● Exercise directions
How many lines of these entries include the string "writeAt"? State the number alone.
BEGIN Records supplied
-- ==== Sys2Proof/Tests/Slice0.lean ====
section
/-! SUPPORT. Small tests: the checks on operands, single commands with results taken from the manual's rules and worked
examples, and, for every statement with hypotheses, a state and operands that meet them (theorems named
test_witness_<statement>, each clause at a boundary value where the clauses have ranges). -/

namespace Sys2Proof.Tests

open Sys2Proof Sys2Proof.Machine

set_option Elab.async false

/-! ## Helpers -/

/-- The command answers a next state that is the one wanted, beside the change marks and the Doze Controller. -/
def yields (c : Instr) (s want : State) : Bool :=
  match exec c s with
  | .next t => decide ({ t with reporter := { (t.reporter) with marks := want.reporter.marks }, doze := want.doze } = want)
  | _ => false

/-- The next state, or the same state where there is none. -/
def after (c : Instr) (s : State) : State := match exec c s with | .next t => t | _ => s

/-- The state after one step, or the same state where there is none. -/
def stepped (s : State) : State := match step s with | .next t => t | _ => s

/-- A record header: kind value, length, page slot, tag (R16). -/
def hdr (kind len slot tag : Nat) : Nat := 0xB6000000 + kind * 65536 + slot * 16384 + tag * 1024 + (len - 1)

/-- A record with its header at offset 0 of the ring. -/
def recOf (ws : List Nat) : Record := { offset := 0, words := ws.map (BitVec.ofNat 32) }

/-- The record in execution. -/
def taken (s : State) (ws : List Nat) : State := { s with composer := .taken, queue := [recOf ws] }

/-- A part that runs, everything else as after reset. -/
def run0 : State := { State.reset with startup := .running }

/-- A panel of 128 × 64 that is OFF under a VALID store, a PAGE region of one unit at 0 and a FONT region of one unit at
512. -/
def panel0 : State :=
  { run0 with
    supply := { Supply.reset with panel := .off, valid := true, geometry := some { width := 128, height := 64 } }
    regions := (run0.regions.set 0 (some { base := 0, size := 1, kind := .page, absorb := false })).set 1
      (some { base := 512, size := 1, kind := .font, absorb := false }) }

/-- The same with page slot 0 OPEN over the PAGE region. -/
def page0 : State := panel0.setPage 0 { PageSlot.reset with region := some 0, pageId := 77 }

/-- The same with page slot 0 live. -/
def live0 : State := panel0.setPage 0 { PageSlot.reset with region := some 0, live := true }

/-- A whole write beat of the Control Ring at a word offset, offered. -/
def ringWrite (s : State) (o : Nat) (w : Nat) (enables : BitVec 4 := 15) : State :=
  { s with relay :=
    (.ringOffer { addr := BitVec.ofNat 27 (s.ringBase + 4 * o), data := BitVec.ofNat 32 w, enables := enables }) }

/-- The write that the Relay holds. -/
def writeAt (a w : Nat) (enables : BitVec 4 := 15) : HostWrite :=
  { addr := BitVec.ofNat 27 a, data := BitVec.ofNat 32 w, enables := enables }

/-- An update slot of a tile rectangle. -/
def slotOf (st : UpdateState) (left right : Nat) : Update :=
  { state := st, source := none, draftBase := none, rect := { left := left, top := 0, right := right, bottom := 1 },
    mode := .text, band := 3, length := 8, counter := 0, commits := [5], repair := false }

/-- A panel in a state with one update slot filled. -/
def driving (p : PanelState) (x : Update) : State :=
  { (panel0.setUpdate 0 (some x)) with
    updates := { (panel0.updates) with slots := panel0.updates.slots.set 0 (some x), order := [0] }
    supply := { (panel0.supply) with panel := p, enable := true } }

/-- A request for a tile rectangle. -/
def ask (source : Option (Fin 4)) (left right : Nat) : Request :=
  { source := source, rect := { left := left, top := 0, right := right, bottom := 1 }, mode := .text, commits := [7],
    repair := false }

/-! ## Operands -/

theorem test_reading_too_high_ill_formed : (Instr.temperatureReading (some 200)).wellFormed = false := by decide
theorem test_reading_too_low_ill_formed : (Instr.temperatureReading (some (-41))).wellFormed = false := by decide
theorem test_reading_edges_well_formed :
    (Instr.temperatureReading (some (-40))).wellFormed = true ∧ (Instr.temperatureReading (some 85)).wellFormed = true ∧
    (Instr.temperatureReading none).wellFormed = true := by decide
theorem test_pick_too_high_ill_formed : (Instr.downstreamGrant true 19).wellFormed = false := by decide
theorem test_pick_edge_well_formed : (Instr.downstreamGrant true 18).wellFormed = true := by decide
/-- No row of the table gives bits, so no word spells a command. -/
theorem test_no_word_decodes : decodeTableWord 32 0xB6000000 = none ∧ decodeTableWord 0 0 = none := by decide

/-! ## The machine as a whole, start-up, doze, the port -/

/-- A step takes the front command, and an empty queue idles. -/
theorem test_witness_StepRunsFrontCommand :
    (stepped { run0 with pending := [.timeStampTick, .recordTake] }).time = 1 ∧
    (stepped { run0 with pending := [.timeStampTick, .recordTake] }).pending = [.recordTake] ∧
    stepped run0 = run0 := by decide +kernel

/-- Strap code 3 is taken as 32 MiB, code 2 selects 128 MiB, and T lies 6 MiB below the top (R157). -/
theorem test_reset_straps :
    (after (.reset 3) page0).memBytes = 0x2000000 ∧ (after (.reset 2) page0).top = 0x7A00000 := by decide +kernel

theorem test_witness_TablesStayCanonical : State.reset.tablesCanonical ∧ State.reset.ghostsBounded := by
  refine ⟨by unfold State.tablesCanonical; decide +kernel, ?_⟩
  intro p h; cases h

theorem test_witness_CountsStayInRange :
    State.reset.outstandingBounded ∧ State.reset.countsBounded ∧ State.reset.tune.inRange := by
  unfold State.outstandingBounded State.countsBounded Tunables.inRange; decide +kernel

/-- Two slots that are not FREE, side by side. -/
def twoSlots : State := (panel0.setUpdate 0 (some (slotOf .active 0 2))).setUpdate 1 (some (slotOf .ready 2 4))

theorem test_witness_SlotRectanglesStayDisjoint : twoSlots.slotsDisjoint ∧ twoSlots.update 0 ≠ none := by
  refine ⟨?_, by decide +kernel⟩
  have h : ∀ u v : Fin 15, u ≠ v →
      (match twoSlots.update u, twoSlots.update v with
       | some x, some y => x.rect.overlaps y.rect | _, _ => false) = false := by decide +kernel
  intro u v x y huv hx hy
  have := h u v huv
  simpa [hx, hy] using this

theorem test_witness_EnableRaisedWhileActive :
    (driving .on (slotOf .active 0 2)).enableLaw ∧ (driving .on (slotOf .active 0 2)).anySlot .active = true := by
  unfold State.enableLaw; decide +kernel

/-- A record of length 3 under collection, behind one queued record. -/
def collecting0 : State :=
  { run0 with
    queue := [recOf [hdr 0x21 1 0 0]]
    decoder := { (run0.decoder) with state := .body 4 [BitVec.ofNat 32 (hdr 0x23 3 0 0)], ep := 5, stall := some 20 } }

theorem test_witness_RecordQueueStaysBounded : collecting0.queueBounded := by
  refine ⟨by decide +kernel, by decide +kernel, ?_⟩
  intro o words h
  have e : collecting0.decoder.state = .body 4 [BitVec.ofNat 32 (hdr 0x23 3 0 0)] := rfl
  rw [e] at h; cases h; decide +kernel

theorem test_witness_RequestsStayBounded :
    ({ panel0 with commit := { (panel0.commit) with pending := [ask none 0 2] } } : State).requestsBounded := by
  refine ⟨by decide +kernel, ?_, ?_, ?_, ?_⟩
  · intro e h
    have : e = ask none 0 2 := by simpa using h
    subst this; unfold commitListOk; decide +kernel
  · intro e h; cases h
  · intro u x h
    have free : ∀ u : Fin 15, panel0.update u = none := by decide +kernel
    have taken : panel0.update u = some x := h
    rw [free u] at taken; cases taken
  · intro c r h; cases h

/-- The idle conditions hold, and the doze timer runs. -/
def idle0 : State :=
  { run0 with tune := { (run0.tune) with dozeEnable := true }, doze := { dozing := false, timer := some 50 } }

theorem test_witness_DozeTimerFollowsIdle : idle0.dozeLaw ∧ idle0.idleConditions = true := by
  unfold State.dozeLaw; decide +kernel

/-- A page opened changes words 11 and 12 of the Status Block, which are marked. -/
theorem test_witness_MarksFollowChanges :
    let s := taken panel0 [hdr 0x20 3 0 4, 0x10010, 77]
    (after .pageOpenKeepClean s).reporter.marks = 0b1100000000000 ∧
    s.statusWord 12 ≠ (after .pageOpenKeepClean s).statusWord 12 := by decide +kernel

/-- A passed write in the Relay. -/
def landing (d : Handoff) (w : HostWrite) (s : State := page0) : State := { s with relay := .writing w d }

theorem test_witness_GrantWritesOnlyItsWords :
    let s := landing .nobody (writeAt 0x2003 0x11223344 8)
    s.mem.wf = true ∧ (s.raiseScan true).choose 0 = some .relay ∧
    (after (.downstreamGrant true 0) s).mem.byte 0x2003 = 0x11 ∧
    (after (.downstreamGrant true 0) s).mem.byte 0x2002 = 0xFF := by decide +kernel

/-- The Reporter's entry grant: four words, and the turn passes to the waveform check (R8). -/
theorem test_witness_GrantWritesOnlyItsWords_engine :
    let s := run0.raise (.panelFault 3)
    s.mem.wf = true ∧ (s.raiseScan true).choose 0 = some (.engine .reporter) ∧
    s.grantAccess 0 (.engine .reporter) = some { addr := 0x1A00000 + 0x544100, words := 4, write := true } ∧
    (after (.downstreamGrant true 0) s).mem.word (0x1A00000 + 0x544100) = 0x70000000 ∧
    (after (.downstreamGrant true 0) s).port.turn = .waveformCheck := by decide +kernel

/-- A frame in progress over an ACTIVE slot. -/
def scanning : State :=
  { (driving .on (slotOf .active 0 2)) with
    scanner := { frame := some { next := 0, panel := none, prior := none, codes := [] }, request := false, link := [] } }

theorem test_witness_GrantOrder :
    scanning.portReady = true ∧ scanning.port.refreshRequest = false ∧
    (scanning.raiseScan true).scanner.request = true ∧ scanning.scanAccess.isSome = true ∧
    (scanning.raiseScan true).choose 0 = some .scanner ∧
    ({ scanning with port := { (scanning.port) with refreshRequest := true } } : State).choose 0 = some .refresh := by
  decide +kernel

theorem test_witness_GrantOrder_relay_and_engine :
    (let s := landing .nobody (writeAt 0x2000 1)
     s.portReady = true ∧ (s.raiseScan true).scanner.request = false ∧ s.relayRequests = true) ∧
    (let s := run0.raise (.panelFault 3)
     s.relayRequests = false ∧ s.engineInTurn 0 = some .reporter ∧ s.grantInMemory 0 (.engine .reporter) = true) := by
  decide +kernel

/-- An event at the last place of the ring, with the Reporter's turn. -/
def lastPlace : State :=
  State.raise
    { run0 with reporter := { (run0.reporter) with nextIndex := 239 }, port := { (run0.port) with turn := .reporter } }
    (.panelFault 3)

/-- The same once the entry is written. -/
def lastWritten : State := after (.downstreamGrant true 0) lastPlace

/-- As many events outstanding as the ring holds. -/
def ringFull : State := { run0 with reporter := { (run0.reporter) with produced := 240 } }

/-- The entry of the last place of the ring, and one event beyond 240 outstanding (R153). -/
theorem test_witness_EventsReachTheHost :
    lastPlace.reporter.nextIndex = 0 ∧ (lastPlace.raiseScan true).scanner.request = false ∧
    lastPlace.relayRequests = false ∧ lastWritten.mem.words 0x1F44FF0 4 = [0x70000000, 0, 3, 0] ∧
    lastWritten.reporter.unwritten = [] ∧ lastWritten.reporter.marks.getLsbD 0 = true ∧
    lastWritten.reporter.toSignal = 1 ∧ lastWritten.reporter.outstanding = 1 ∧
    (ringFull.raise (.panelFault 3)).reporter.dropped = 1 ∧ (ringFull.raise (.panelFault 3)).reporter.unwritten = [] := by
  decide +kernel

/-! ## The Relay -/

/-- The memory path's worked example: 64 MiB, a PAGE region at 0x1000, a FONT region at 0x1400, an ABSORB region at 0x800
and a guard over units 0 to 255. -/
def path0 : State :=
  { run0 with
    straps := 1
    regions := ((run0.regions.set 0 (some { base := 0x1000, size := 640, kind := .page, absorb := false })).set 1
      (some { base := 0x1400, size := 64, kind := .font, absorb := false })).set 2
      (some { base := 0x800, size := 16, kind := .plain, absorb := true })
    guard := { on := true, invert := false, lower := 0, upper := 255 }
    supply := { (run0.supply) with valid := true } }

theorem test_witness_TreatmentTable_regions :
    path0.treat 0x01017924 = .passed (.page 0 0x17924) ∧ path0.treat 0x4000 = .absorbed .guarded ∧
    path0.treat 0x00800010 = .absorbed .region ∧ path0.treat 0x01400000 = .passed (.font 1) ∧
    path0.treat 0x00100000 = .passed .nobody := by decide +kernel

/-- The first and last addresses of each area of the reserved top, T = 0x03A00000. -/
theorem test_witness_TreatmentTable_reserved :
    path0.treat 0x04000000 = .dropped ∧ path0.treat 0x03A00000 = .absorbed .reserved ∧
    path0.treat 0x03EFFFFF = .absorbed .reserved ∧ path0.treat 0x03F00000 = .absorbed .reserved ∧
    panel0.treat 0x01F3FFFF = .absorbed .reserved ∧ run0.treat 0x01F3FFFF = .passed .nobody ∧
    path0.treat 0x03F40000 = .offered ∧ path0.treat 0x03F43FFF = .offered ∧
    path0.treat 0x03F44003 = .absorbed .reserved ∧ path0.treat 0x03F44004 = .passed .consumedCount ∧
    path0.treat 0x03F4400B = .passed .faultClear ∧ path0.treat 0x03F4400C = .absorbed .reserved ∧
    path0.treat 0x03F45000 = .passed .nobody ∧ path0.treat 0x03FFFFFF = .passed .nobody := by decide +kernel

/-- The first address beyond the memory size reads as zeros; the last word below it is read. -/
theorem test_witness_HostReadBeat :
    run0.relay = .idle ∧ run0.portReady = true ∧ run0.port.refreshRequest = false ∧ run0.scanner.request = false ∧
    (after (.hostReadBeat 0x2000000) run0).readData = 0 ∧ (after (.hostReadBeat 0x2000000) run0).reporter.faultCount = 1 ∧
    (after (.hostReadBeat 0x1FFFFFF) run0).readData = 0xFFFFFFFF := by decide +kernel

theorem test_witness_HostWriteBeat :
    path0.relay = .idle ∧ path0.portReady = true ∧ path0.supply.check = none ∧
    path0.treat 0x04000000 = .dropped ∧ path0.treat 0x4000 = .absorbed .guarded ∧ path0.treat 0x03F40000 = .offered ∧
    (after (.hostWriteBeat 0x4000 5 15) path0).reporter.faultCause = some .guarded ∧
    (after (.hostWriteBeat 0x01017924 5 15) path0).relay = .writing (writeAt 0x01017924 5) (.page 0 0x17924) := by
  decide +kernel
END Records supplied
● Solution
4